Prof. Yu Li’s team developed an AI method to decipher bio-sample heterogeneity, which was published in Nature Communications in Nov 2022. Led by one Ph.D. student, Yixuan Wang, and a RA, Yanshuo Chen, in Prof. Yu Li’s group, this work started in 2021 when they were Year-3 UG students.
Studies have found significant heterogeneity within cancer tumors, containing various cell types. These biological samples are typically deciphered using bulk RNA sequencing (bulk RNA-seq). While bulk RNA-seq can only explain the differences between samples from a holistic perspective, their resolution is insufficient to depict the differences between individual cells. Researchers are, therefore, eager to obtain cell types in the tumor microenvironment at the single-cell level to develop more precise cancer therapies.

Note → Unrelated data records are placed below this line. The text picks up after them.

-- ==== Sys2Proof/Proofs/Reset.lean ====
section
/-! PROOF. The state after reset (R46, R392): its sparse maps list nothing, so a live value and a shadow are their reset
word; the reset words that the statement names; and the bounds of the stacks that no task and no core has begun (R371). -/
namespace Sys2Proof.Machine

/-! ### Reading a state that lists nothing -/

/-- The straps are 0 at reset, and no live value is listed. -/
theorem State.rg_reset (a : Nat) : State.reset.rg a = resetWord 0 a := rfl
/-- No shadow is listed either, so shadow and live value agree. -/
theorem State.sh_reset (a : Nat) : State.reset.sh a = State.reset.rg a := rfl
theorem State.byte_reset (a : Nat) : State.reset.byte a = 0 := rfl
theorem State.half_reset (h : Half) : State.reset.half h = {} := by cases h <;> rfl

theorem State.runs_reset (h : Half) : State.reset.runs h = true := by
  simp [State.runs, State.half_reset]
theorem State.now_reset (h : Half) : State.reset.now h = 0 := by
  simp [State.now, State.half_reset]
theorem State.inbox_reset (h : Half) : (State.reset.half h).log.inbox = [] := by
  rw [State.half_reset]
theorem State.task_reset (h : Half) (k : Nat) : State.reset.task h k = {} := by
  simp [State.task, State.half_reset, Map.get]
theorem State.core_reset (h : Half) (c : Nat) : State.reset.core h c = {} := by
  simp [State.core, State.half_reset, Map.get]

/-! ### The reset words of CMT_PENDING, HALF_STATUS and LID_STATUS -/

theorem resetWord_cmtPending (straps : Nat) (h : Half) : resetWord straps (Cmt.cmtPending h) = 0 := by
  cases h <;> rfl
theorem resetWord_lidStatus (straps : Nat) : resetWord straps Lid.lidStatus = 0 := rfl
/-- STATE [2:0] is STARTING (R392). -/
theorem bits_resetWord_halfStatus (h : Half) : bits (resetWord 0 (HalfR.halfStatus h)) 2 0 = 0 := by
  cases h <;> decide +kernel

theorem State.hstate_reset (h : Half) : State.reset.hstate h = 0 := by
  rw [State.hstate, State.fd, State.rg_reset, bits_resetWord_halfStatus]
/-- Every bit of CMT_PENDING is clear, those past the groups of R50 too. -/
theorem State.pend_reset (h : Half) (g : Nat) : State.reset.pend h g = false := by
  simp [State.pend, State.bt, State.rg_reset, resetWord_cmtPending, bit]
/-- CONFIGURED of LID_STATUS is clear. -/
theorem State.lidConfigured_reset : State.reset.bt Lid.lidStatus 0 = false := by
  simp [State.bt, State.rg_reset, resetWord_lidStatus, bit]

/-! ### The stacks -/

/-- A context that has pushed nothing and called nothing keeps the bounds. -/
theorem Ctx.bounded_of_empty {x : Ctx} (hs : x.stk = []) (hc : x.calls = []) : x.bounded := by
  simp [Ctx.bounded, hs, hc]
/-- Every task's stacks are empty and no core has background code. -/
theorem stacksBounded_reset : StacksBounded State.reset := by
  intro h k
  rw [State.task_reset, State.core_reset]
  exact ⟨Ctx.bounded_of_empty rfl rfl, nofun⟩

/-- Settles O58: the state after reset, part by part. -/
theorem resetStateIsAsTheSpecGivesIt : Obligations.ResetStateIsAsTheSpecGivesIt :=
  have halves (h : Half) : State.reset.runs h = true ∧ State.reset.hstate h = 0 ∧ State.reset.now h = 0
      ∧ (State.reset.half h).log.inbox = [] :=
    ⟨State.runs_reset h, State.hstate_reset h, State.now_reset h, State.inbox_reset h⟩
  have nothingPends (h : Half) (g : Nat) (_ : g < 22) : State.reset.pend h g = false := State.pend_reset h g
  ⟨rfl, State.rg_reset, State.sh_reset, State.byte_reset, halves, nothingPends, rfl, rfl,
    State.lidConfigured_reset, State.wf_reset, stacksBounded_reset⟩

end Sys2Proof.Machine
end

section
/-! SUPPORT. What the event controller, the Tally counters and a bus error leave, and the decode of an address (R13, R40, R43, R62). -/
namespace Sys2Proof.Machine

/-! ### Event registers -/

/-- Asserting a source of the event controller changes event registers alone. -/
theorem State.rg_raise_of_not_eventReg (s : State) (h : Half) (src a : Nat) (hs : src < 1024) (ha : ¬ EventReg h a) :
    (s.raise h src).rg a = s.rg a := by
  apply State.rg_raise_other <;> rintro rfl <;> apply ha <;> right <;> simp only [Evc.srcCnt, Evc.pend] <;> omega

/-- Counting a Tally event changes event registers alone. -/
theorem State.rg_tally_of_not_eventReg (s : State) (h : Half) (ev a : Nat) (ha : ¬ EventReg h a) :
    (s.tally h ev).rg a = s.rg a := by
  refine State.rg_tally_other s h ev a ?_
  by_contra hc
  refine ha (.inl ?_)
  simp only [Tally.ctrCfg] at hc
  omega

/-- A Tally event leaves the pending bits. -/
theorem State.mapBit_pend_tally (s : State) (h : Half) (ev src : Nat) :
    (s.tally h ev).mapBit (Evc.pend h 0) src = s.mapBit (Evc.pend h 0) src := by
  have e : (s.tally h ev).rg (Evc.pend h 0 + 4 * (src / 32)) = s.rg (Evc.pend h 0 + 4 * (src / 32)) :=
    State.rg_tally_other s h ev _ (.inr (by simp only [Tally.ctrCfg, Evc.pend]; omega))
  rw [State.mapBit, State.bt, e]
  rfl

/-- One count changes of its half the counters alone. -/
theorem State.half_tallyInc (s : State) (h : Half) (n : Nat) :
    ∃ c, (s.tallyInc h n).half h = { s.half h with ctr := c } := by
  simp only [State.tallyInc]
  split <;> simp

/-- A Tally event changes of its half the counters alone. -/
theorem State.half_tally (s : State) (h : Half) (ev : Nat) : ∃ c, (s.tally h ev).half h = { s.half h with ctr := c } := by
  have fold (l : List (Nat × Word)) (t : State) :
      ∃ c, (l.foldl (fun u e => u.tallyInc h e.1) t).half h = { t.half h with ctr := c } := by
    induction l generalizing t with
    | nil => exact ⟨_, rfl⟩
    | cons e l ih =>
      obtain ⟨c, hc⟩ := ih (t.tallyInc h e.1)
      obtain ⟨d, hd⟩ := t.half_tallyInc h e.1
      exact ⟨c, by rw [List.foldl_cons, hc, hd]⟩
  simp only [State.tally]
  split
  · exact ⟨_, rfl⟩
  · exact fold _ s

/-! ### Bus errors (R43) -/

/-- What a bus error does in a half that runs: source 0, the address, the data abort of a core, and event registers alone. -/
theorem State.busError_spec (s : State) (h : Half) (m a : Nat) (hr : s.runs h = true) :
    Pends (s.busError h m a) h 0 ∧ ((s.busError h m a).half h).busErrAddr = a
      ∧ (m < 8 → m ∈ ((s.busError h m a).half h).dataAbort) ∧ SameMem s (s.busError h m a)
      ∧ SameShadows s (s.busError h m a) ∧ SameRegs s (s.busError h m a) (EventReg h) := by
  simp only [State.busError]
  generalize hu : State.modHalf s h _ = u
  have hrun : u.runs h = true := by
    rw [← hu, State.runs_modHalf _ _ _ _ rfl rfl]
    exact hr
  obtain ⟨c, hc⟩ := (u.raise h 0).half_tally h 0x0A81
  refine ⟨?_, ?_, fun hm => ?_, fun b => ?_, fun b => ?_, fun b hb => ?_⟩
  · rw [Pends, State.mapBit_pend_tally]
    exact u.raise_pends h 0 hrun (by decide)
  · rw [hc, State.half_raise, ← hu, State.half_modHalf]
  · rw [hc, State.half_raise, ← hu, State.half_modHalf]
    simp only [hm, if_true]
    split <;> simp_all
  · simp [← hu]
  · simp [← hu]
  · rw [State.rg_tally_of_not_eventReg _ _ _ _ hb, State.rg_raise_of_not_eventReg _ _ _ _ (by decide) hb, ← hu,
      State.rg_modHalf]

/-! ### Address decode (R13, R40) -/

theorem lowAddr_add_base (h : Half) (o : Nat) (ho : o < 0x800000000) : lowAddr (h.base + o) = o := by
  cases h <;> simp only [lowAddr, Half.base] <;> omega
theorem halfOf_add_base (h : Half) (o : Nat) (ho : o < 0x800000000) : halfOf (h.base + o) = h := by
  cases h
  · exact if_pos (by simp only [Half.base]; omega)
  · exact if_neg (by simp only [Half.base]; omega)
theorem lowAddr_lt (a : Nat) : lowAddr a < 0x800000000 := Nat.mod_lt _ (by decide)

/-- The word that holds a DDR address lies in the DDR window. -/
theorem isDdr_word (o : Nat) : isDdr (o / 4 * 4) = isDdr o := by
  simp only [isDdr, ← Bool.decide_and]
  exact decide_eq_decide.2 (by omega)
theorem isDeckBlock_word (o : Nat) : isDeckBlock (o / 4 * 4) = isDeckBlock o := by
  simp only [isDeckBlock, ← Bool.decide_and, ← Bool.decide_or]
  exact decide_eq_decide.2 (by omega)
theorem inWindow_of_isDdr {o : Nat} (ho : isDdr o = true) : inWindow o = true := by simp [inWindow, ho]
theorem isDeckBlock_of_isDdr {o : Nat} (ho : isDdr o = true) : isDeckBlock o = false := by
  simp only [isDdr, isDeckBlock, decide_eq_true_eq, ← Bool.decide_and, ← Bool.decide_or,
    decide_eq_false_iff_not] at ho ⊢
  omega


theorem inWindow_of_isDeckBlock {o : Nat} (ho : isDeckBlock o = true) : inWindow o = true := by
  simp only [isDeckBlock, ← Bool.decide_and, ← Bool.decide_or, decide_eq_true_eq] at ho
  have hw : ∃ w ∈ windows, w.1 ≤ o ∧ o < w.1 + w.2.1 := by
    by_cases h1 : o < 0x800000
    · exact ⟨(0x400000, 0x400000, descLid), by simp [windows], by simp; omega⟩
    by_cases h2 : o < 0x1100000
    · exact ⟨(0x1000000, 0x100000, descAnc), by simp [windows], by simp; omega⟩
    by_cases h3 : o < 0x1180000
    · exact ⟨(0x1100000, 0x80000, descDin), by simp [windows], by simp; omega⟩
    by_cases h4 : o < 0x1200000
    · exact ⟨(0x1180000, 0x80000, descDout), by simp [windows], by simp; omega⟩
    by_cases h5 : o < 0x1300000
    · exact ⟨(0x1200000, 0x100000, descMot), by simp [windows], by simp; omega⟩
    by_cases h6 : o < 0x1400000
    · exact ⟨(0x1300000, 0x100000, descDrv), by simp [windows], by simp; omega⟩
    · exact ⟨(0x1500000, 0x100000, descPnl), by simp [windows], by simp; omega⟩
  have : (windowOf o).isSome = true := by
    simpa only [windowOf, List.find?_isSome, Bool.and_eq_true, decide_eq_true_eq] using hw
  simp [inWindow, this]

/-- The window of the engines. -/
theorem windowOf_eng {o : Nat} (h1 : 0x10000000 ≤ o) (h2 : o < 0x18000000) :
    windowOf o = some (0x10000000, 0x8000000, descEng) := by
  have past (n : Nat) (hn : n ≤ 0x10000000) : decide (o < n) = false := decide_eq_false (by omega)
  have i1 : decide (0x10000000 ≤ o) = true := decide_eq_true h1
  have i2 : decide (o < 0x10000000 + 0x8000000) = true := decide_eq_true h2
  simp (disch := decide) only [windowOf, windows, List.find?_cons, past, Bool.and_false, i1, i2, Bool.and_true]

end Sys2Proof.Machine
end

section
/-! SUPPORT. Memory words read back, the words of the coefficient area, and listed writes (R41, R48-R52, R108). -/
namespace Sys2Proof.Machine

/-! ### Memory words -/

theorem leNat_leBytes (n v : Nat) : leNat (leBytes n v) = v % 256 ^ n := by
  induction n generalizing v with
  | zero => simp [leBytes, leNat, Nat.mod_one]
  | succ n ih =>
    rw [leBytes, leNat, ih, BitVec.toNat_ofNat]
    conv_rhs => rw [pow_succ', Nat.mod_mul]
/-- A written block reads back. -/
theorem State.bytes_setBytes (s : State) (k : Nat) (bs : List Byte) : (s.setBytes k bs).bytes k bs.length = bs := by
  refine List.ext_getElem (by simp [State.bytes]) fun i _ hi => ?_
  simpa [State.bytes] using State.byte_setBytes_inside bs s k i hi
/-- A stored number reads back modulo its width. -/
theorem State.memNat_setMemNat (s : State) (k n v : Nat) : (s.setMemNat k n v).memNat k n = v % 256 ^ n := by
  have e := s.bytes_setBytes k (leBytes n v)
  rw [length_leBytes] at e
  rw [State.memNat, State.setMemNat, e, leNat_leBytes]

/-! ### The words of the coefficient area (R41, R108) -/

/-- The station offset of word `w` of the coefficient area of slot `k` of engine `e`. -/
def coefOff (e k w : Nat) : Nat := 0x10000000 + 0x40000 * e + 0x10000 + 0x1000 * k + w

In this work, Prof. Yu Li’s team presents an artificial intelligence method, Tissue-AdaPtive autoEncoder (TAPE), a deep learning model that combines bulk RNA-seq with single-cell RNA sequencing (single-cell RNA-seq) to achieve accurate deconvolution in a short time. Compared to existing methods, TAPE can predict the proportions of different cell types in tissues more accurately, and this effectiveness has been mirrored on multiple datasets. Since TAPE is sensitive to cell type changes, for example, it can significantly predict that for COVID-infected tissues, there are fewer pancreatic beta cells than uninfected tissues, and beta cell proportions return to uninfected levels after treating COVID with drugs, they believe that TAPE, developed based on artificial intelligence, can help facilitate the development of precision medicine. Further, TAPE shows its ability to predict cell-type-specific gene expression profiles with biological significance, which helps biologists and medical researchers to perform downstream analysis leading to enlightening biological results and precision medical diagnoses.
The work also demonstrates that artificial intelligence does not just mimic humans but can assist people in solving healthcare problems that humans are temporarily unable to solve.